In this section, the focus is on restaurant ratings, examining areas, weighted average ratings, highest and lowest-rated areas, and the percentage of highly-rated restaurants. Weighted average ratings provide a fair assessment of restaurant performance, aiding both diners and restaurant owners in making informed decisions. The analysis highlights regions with exceptional dining experiences, helping both diners and restaurant owners identify standout areas.

(Note: We used weighted averages in our analysis because they provide a more accurate representation of a restaurant's rating, taking into account the varying number of ratings ("num_ratings") that each restaurant received. This approach ensures that restaurants with more ratings have a proportionally higher influence on the overall rating, helping diners make more informed choices and aiding restaurant owners in assessing their performance.)

Section B: Online Orders and Table Bookings

The second section explores the availability of online orders and table bookings across different areas. The analysis includes the number of restaurants offering these services, areas with both online orders and table bookings

Section C: Cost Analysis

In this section, the analysis delves into the distribution of average costs for two people. It compares the average costs by area and identifies areas with the highest and lowest average costs. This analysis is valuable for diners seeking restaurants that fit their budget and assists restaurant owners in setting competitive prices. However, it's essential to recognize potential data biases and the dynamic nature of pricing trends in the restaurant industry. These findings offer practical guidance to diners for making budget-friendly choices and restaurant owners for pricing strategies in specific areas.

Key Findings

  • The restaurant dataset exhibits variations in average ratings across different areas and local addresses, with Residency Road and St. Marks Road having the highest average rating of 4.4.

  • Jayanagar and Koramangala 7th Block are the areas with the highest average rating, reaching 4.6, while MG Road has the lowest average rating at 2.6.

  • Approximately only 1.4% of restaurants in the dataset have ratings above or equal to 4.5.

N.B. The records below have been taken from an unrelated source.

-- ==== Sys2Proof/Tests/Slice0.lean ====
section
/-! SUPPORT. Tests/Slice0: small tests of the model against the manual's own examples and tables, and for each obligation a
witness that states and operands meet its hypotheses. -/

namespace Sys2Proof.Tests

open Machine

set_option Elab.async false

/-! ## States to test with -/

/-- A team of 32 lanes about to issue, on core 0 of a device in reduced service. -/
def demo : State := State.reset.loadProgram []

/-- That device with the words as its program. -/
def coded (ws : List Word) : State := State.reset.loadProgram ws

/-- A state with another team in the place of its one team. -/
def State.put (s : State) (t : Team) : State := { s with teams := [t] }

/-- The team with values in its registers. -/
def holding (l : List (Nat × Lanes)) : Team := { loadTeam with regs := l.foldl (fun rs x => rs.set x.1 x.2) loadTeam.regs }

/-- One word in every lane. -/
def every (w : Word) : Lanes := List.replicate 32 w

/-- The lane number in every lane. -/
def lanes32 : Lanes := (List.range 32).map (BitVec.ofNat 32)

/-- The device whose team holds these values. -/
def withRegs (l : List (Nat × Lanes)) : State := State.put demo (holding l)

/-- The device whose team holds one word in every lane of each of these registers. -/
def withWords (l : List (Nat × Word)) : State := withRegs (l.map fun x => (x.1, every x.2))

/-- The team after an instruction went on. -/
def teamAfter (r : Out) : Option Team := match r with
  | .next s => s.teams[s.cur]?
  | _ => none

/-- Register `n` of lane `l` after an instruction. -/
def regAfter (r : Out) (n l : Nat) : Option Word := (teamAfter r).map fun t => t.regAt n l

/-- A register after an instruction, with STATUS. -/
def resAfter (r : Out) (n l : Nat) : Option (Word × Word) := (teamAfter r).map fun t => (t.regAt n l, t.status)

/-- The cause and subcause that a team trapped with. -/
def trapped (r : Out) : Option (Nat × Nat) := (teamAfter r).map fun t => (t.cause % 256, t.cause / 256 % 256)

/-- The state of a step that went on. -/
def went (r : Out) : State := match r with
  | .next s => s
  | _ => demo

/-- Prefixes: a PFX with a mask register. -/
def masked (m : Byte) (zm : Bool) : LPre := ⟨none, some ⟨0xA4, m, zm, 0, false, false, false, false⟩⟩

/-! ## Well-formed terms: each check refuses a term -/

theorem test_wf_events_refused : [Instr.llPortEnable 24, .llPortDisable 31, .llStateRetrain 24, .llTrained 24, .llReplayTimeout 24,
    .flitSend 24 0 0 (List.replicate 236 0), .flitSend 0 4 0 (List.replicate 236 0), .flitSend 0 0 0 [], .flitReceive 0 [],
    .flitReceive 24 (List.replicate 256 0), .bulkRequest 0 0 0 0 ⟨some [], none⟩,
    .bulkRequest 0 0 0 1 ⟨some (List.replicate 32 0), none⟩, .agentReadmit ⟨.core 0, some 17⟩,
    .hostMemWrite (.device 0) [], .msixVectorUnmask 65].all (fun i => !i.wf) = true := by decide +kernel

theorem test_wf_memory_refused : [Instr.ldx none 0 0 0 false .rel .die, .ldx none 0 0 0 false .ar .die,
    .stx none 0 0 0 false .acq .die, .stx none 0 0 0 false .ar .die, .atom none 1 0 0 ⟨0, false, .add, false, .rlx, .die⟩,
    .atom none 1 0 0 ⟨1, true, .add, false, .rlx, .die⟩, .atomt none 0 0 0 ⟨0, false, .add, true, .rlx, .team⟩,
    .atomt none 0 0 0 ⟨0, false, .add, false, .acq, .team⟩, .atomt none 0 0 0 ⟨0, false, .add, false, .rlx, .core⟩,
    .uatom 1 0 0 ⟨0, false, .add, false, .rlx, .die⟩, .fence .rlx .die, .barx 0 0 .team, .promote 0 0 false .quad,
    .fopen 0 0 0 0 4, .fopen 0 0 0 0 15, .fopen 0 0 0 0 16].all (fun i => !i.wf) = true := by decide +kernel

theorem test_wf_uniform_refused : [Instr.unop (some ⟨0, 0, 0, 0, 1⟩), .uiadd (some ⟨1, 0, 0, 0, 7⟩) 0 0 0, .ocld [], .ocld [0xFFFFFFFF],
    .ocld [0xFF01FF02], .ocld [1, 2, 3, 4, 5], .alloc 0 true 2049 0 0, .alloc 0 true 0 513 0, .alloc 2 false 0 0 0,
    .swr 0 0x20, .cpy 0 0 0 ⟨1, 0, 1, false, false, 0, 0, 0, 0⟩, .cpy 0 0 0 ⟨0, 1, 0, false, false, 0, 0, 0, 0⟩,
    .cpy 0 0 0 ⟨0, 0, 2, true, false, 0, 0, 0, 0⟩, .cpy 0 0 0 ⟨0, 0, 0, false, false, 1, 0, 0, 0⟩,
    .cpys 0 0 0 ⟨0, 0, 1, false, false, 0, 0, 0, 0⟩, .cpys 0 0 0 ⟨0, 0, 0, true, false, 0, 0, 0, 0⟩,
    .cpyg 0 0 0 ⟨true, false, false, false, 0, 0, 0, 0, 0⟩, .cpyg 0 0 0 ⟨false, false, false, false, 0, 0, 0, 1, 1⟩,
    .cpyg 0 0 0 ⟨false, false, false, false, 1, 0, 0, 0, 1⟩].all (fun i => !i.wf) = true := by decide +kernel

theorem test_wf_matrix_refused : [Instr.mma 0 0 0 ⟨14, 0, 0, 0, 0, false, false, false, 0, 0, 0, 0, false, 0, 0, false, 0⟩,
    .mma 0 0 0 ⟨13, 13, 0, 0, 0, false, false, false, 0, 0, 0, 0, false, 0, 0, false, 0⟩,
    .mma 0 0 0 ⟨0, 0, 0, 0, 0, false, false, false, 2, 0, 0, 0, false, 0, 0, false, 0⟩,
    .mma 0 0 0 ⟨0, 0, 0, 0, 0, false, false, false, 0, 1, 0, 0, false, 0, 0, false, 0⟩,
    .mma 0 0 0 ⟨9, 0, 0, 0, 0, false, false, false, 0, 1, 4, 0, false, 0, 0, false, 0⟩,
    .mma 0 0 0 ⟨0, 0, 0, 0, 0, false, false, false, 0, 0, 0, 1, false, 0, 0, false, 0⟩,
    .mma 0 0 0 ⟨0, 0, 0, 0, 0, false, false, true, 0, 0, 0, 0, false, 5, 0, false, 0⟩,
    .mma 0 0 0 ⟨0, 0, 0, 0, 0, false, false, false, 0, 0, 0, 0, false, 1, 0, false, 0⟩,
    .mma 0 0 0 ⟨0, 0, 0, 0, 0, false, false, true, 0, 0, 0, 0, false, 4, 0, false, 0⟩,
    .mma 0 0 0 ⟨0, 0, 0, 0, 0, false, false, false, 0, 0, 0, 0, false, 0, 0, false, 1⟩,
    .mbin 0 0 0 ⟨0, 0, 0, false, false, false, 0, 3⟩, .mbin 0 0 0 ⟨0, 0, 0, false, false, false, 2, 0⟩,
    .mspr 0 0 7 ⟨0, 1, 0, 0, false, false, 0, false⟩, .mspr 0 0 0 ⟨12, 0, 0, 0, false, false, 0, false⟩,
    .msca 0 0 1 ⟨0, 0, 0, 0, false⟩, .mszp 0 0 0 ⟨0, 0, 0, 0, false, 1⟩, .mrd 0 0 0 113, .mwr 0 0 3 1,
    .reservedCodeIssue none none ⟨0, 0, 0, 0⟩, .reservedCodeIssue (some ⟨0, 0, 0, 0⟩) none ⟨0xFF, 0, 0, 0⟩,
    .reservedCodeIssue none (some ⟨0, 0, 0, 0⟩) ⟨0xFF, 0, 0, 0⟩].all (fun i => !i.wf) = true := by decide +kernel

theorem test_wf_accepted : [Instr.llPortEnable 23, .msixVectorUnmask 64, .bulkRequest 0 0 0 127 ⟨none, none⟩, .agentReadmit ⟨.die 3, some 16⟩, .alloc 158 true 2048 512 31,
    .mrd 0 0 0 112, .mwr 0 0 3 0, .mspr 0 0 7 ⟨0, 0, 0, 0, false, false, 0, false⟩, .fopen 0 0 0 0 14,
    .mma 0 0 0 ⟨0, 0, 0, 0, 3, false, false, true, 0, 0, 0, 0, false, 4, 0, false, 0⟩].all Instr.wf = true := by decide +kernel

/-! ## Decoding: a word of each row (its match and fields in spec/opcode_table.json; the tables of R268, R309, R311, R335,
R343, R347, R352, R366, R370 to R375, R378 for those of several words) -/

/-- Each number, its first word least significant, decodes to its instruction. -/
def readsAs (l : List (Nat × Nat × Instr)) : Bool := l.all fun x => decide (decodeTableWord x.1 x.2.1 = some x.2.2)

theorem test_words_1 : readsAs [(32, 0x00000000, .nop noPrefixes),
    (32, 0x01123400, .mov noPrefixes 0x12 0x34),
    (32, 0x02128765, .movi noPrefixes 0x12 0x8765),
    (32, 0x03128765, .movhi noPrefixes 0x12 0x8765),
    (32, 0x04123456, .iadd noPrefixes 0x12 0x34 0x56),
    (32, 0x05123456, .isub noPrefixes 0x12 0x34 0x56),
    (32, 0x06128765, .iaddi noPrefixes 0x12 0x8765),
    (32, 0x07123456, .imul noPrefixes 0x12 0x34 0x56),
    (32, 0x08123456, .imulhi noPrefixes 0x12 0x34 0x56),
    (32, 0x09123456, .umulhi noPrefixes 0x12 0x34 0x56),
    (32, 0x0A123456, .imad noPrefixes 0x12 0x34 0x56),
    (32, 0x0B123456, .iadd64 noPrefixes 0x12 0x34 0x56),
    (32, 0x0C123456, .imin noPrefixes 0x12 0x34 0x56),
    (32, 0x0D123456, .imax noPrefixes 0x12 0x34 0x56),
    (32, 0x0E123456, .umin noPrefixes 0x12 0x34 0x56),
    (32, 0x0F123456, .umax noPrefixes 0x12 0x34 0x56)] = true := by decide +kernel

  • The analysis of online orders and table bookings shows variations across different areas, with Electronic City and Bannerghatta Road having the most restaurants offering online orders.

  • Rammurthy Nagar, Nagarbhavi, and Uttarahalli are among the areas with the highest percentage of restaurants providing online orders, reaching 100%.

  • The number of restaurants offering table bookings varies by area, with Banashankari, Bannerghatta Road, and Brookefield having the highest counts.

  • The distribution of average costs for two people in the dataset ranges from 100 to 1900. The most common cost brackets are 300-400 and 200-300.

  • Areas with the highest average costs include Malleshwaram on Sankey Road and Lavelle Road on Residency Road. In contrast, Brigade Road in Whitefield and Commercial Street have the lowest average costs at 100.

sql_data_analysis's People

Contributors

payal-soni28 avatar

Stargazers

 avatar

Watchers

 avatar

Recommend Projects

  • React photo React

    A declarative, efficient, and flexible JavaScript library for building user interfaces.

  • Vue.js photo Vue.js

    ๐Ÿ–– Vue.js is a progressive, incrementally-adoptable JavaScript framework for building UI on the web.

  • Typescript photo Typescript

    TypeScript is a superset of JavaScript that compiles to clean JavaScript output.

  • TensorFlow photo TensorFlow

    An Open Source Machine Learning Framework for Everyone

  • Django photo Django

    The Web framework for perfectionists with deadlines.

  • D3 photo D3

    Bring data to life with SVG, Canvas and HTML. ๐Ÿ“Š๐Ÿ“ˆ๐ŸŽ‰

Recommend Topics

  • javascript

    JavaScript (JS) is a lightweight interpreted programming language with first-class functions.

  • web

    Some thing interesting about web. New door for the world.

  • server

    A server is a program made to process requests and deliver data to clients.

  • Machine learning

    Machine learning is a way of modeling and interpreting data that allows a piece of software to respond intelligently.

  • Game

    Some thing interesting about game, make everyone happy.

Recommend Org

  • Facebook photo Facebook

    We are working to build community through open source technology. NB: members must have two-factor auth.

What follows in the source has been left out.